- [STUDY MATERIAL]:
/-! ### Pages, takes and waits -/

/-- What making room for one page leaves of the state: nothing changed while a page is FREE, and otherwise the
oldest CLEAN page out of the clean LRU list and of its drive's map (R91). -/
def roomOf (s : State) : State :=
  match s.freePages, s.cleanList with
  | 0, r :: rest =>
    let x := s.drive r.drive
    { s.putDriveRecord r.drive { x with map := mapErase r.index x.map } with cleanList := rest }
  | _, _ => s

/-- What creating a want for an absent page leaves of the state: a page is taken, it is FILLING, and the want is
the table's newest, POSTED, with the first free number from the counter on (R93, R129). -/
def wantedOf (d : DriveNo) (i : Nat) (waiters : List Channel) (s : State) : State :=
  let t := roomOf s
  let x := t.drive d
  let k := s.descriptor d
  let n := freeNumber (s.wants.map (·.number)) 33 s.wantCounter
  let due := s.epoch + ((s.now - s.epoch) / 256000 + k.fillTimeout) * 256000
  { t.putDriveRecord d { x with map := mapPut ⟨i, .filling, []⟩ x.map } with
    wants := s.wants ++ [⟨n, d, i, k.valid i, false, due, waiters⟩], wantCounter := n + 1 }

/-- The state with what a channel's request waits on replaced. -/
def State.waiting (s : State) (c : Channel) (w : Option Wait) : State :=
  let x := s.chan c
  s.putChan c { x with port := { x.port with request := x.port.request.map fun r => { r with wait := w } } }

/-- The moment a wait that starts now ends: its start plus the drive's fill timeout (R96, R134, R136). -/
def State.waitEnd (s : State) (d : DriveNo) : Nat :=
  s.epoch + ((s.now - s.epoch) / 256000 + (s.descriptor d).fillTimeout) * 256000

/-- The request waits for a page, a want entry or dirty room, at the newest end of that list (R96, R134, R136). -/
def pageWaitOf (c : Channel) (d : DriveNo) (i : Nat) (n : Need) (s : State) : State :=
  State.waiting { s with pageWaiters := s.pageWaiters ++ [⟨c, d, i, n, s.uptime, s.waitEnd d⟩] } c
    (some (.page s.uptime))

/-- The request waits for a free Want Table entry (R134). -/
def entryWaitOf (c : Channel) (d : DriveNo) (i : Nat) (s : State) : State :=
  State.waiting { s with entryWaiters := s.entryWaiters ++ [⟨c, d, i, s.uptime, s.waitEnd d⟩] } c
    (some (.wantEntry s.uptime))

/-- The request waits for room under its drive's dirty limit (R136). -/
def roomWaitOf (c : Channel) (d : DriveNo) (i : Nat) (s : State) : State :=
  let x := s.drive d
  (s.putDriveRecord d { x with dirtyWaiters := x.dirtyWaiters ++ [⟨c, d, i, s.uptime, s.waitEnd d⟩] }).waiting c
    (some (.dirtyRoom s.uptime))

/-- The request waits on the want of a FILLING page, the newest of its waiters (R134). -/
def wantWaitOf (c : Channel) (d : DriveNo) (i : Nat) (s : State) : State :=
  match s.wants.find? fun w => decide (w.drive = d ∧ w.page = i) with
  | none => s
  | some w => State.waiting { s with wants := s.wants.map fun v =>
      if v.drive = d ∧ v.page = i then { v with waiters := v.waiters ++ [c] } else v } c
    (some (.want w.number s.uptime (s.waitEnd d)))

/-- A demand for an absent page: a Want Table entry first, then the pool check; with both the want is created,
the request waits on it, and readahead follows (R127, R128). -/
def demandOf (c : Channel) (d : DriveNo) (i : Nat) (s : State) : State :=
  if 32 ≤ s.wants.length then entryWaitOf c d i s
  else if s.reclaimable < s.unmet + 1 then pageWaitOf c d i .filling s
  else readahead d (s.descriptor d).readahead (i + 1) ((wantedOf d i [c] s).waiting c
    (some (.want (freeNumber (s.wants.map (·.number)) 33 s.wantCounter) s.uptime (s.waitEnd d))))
==
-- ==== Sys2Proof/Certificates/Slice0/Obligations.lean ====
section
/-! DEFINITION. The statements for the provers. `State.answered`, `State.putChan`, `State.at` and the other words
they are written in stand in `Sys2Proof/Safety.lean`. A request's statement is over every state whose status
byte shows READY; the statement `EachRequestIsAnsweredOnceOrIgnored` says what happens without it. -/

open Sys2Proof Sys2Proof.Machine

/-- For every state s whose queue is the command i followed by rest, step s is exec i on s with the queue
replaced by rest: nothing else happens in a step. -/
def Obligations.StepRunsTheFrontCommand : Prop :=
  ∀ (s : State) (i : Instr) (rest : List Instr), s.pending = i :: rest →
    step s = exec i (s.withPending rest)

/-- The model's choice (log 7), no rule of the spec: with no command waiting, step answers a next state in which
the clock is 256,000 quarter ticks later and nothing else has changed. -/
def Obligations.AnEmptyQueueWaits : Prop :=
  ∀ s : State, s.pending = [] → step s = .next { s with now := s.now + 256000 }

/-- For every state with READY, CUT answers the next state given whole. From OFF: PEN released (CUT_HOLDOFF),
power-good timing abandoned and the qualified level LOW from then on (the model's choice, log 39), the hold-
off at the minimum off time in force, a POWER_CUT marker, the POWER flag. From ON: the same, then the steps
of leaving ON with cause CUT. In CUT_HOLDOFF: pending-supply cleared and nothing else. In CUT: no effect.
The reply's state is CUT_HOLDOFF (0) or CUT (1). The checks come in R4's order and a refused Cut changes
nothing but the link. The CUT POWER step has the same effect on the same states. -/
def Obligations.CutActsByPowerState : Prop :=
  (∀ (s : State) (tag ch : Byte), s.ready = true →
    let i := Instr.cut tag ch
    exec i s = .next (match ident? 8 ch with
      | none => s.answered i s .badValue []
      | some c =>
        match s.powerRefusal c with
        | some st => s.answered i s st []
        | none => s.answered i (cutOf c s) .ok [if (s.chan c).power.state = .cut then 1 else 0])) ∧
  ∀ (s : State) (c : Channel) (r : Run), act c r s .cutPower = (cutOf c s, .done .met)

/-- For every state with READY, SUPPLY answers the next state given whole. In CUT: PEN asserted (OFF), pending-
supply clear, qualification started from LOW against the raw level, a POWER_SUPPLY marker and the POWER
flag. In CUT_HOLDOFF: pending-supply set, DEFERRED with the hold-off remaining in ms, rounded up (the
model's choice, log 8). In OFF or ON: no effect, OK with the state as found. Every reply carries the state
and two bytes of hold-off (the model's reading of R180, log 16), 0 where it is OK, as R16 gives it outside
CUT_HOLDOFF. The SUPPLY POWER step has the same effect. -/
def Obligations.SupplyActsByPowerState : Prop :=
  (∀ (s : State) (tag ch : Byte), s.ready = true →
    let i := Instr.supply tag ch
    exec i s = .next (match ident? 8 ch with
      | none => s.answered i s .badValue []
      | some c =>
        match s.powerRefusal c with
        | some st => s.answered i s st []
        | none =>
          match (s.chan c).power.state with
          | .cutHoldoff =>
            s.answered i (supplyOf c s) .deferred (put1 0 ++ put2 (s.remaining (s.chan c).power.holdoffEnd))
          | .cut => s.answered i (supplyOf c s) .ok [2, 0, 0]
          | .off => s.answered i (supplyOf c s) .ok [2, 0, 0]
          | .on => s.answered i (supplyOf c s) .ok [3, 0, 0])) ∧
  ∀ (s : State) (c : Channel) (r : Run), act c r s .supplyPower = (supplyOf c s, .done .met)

- [WHAT IS EXPECTED]:
Search each line of the listing for the word "epoch", then state how many lines contain it and nothing else.

- [PROBLEM SOLUTION]:
2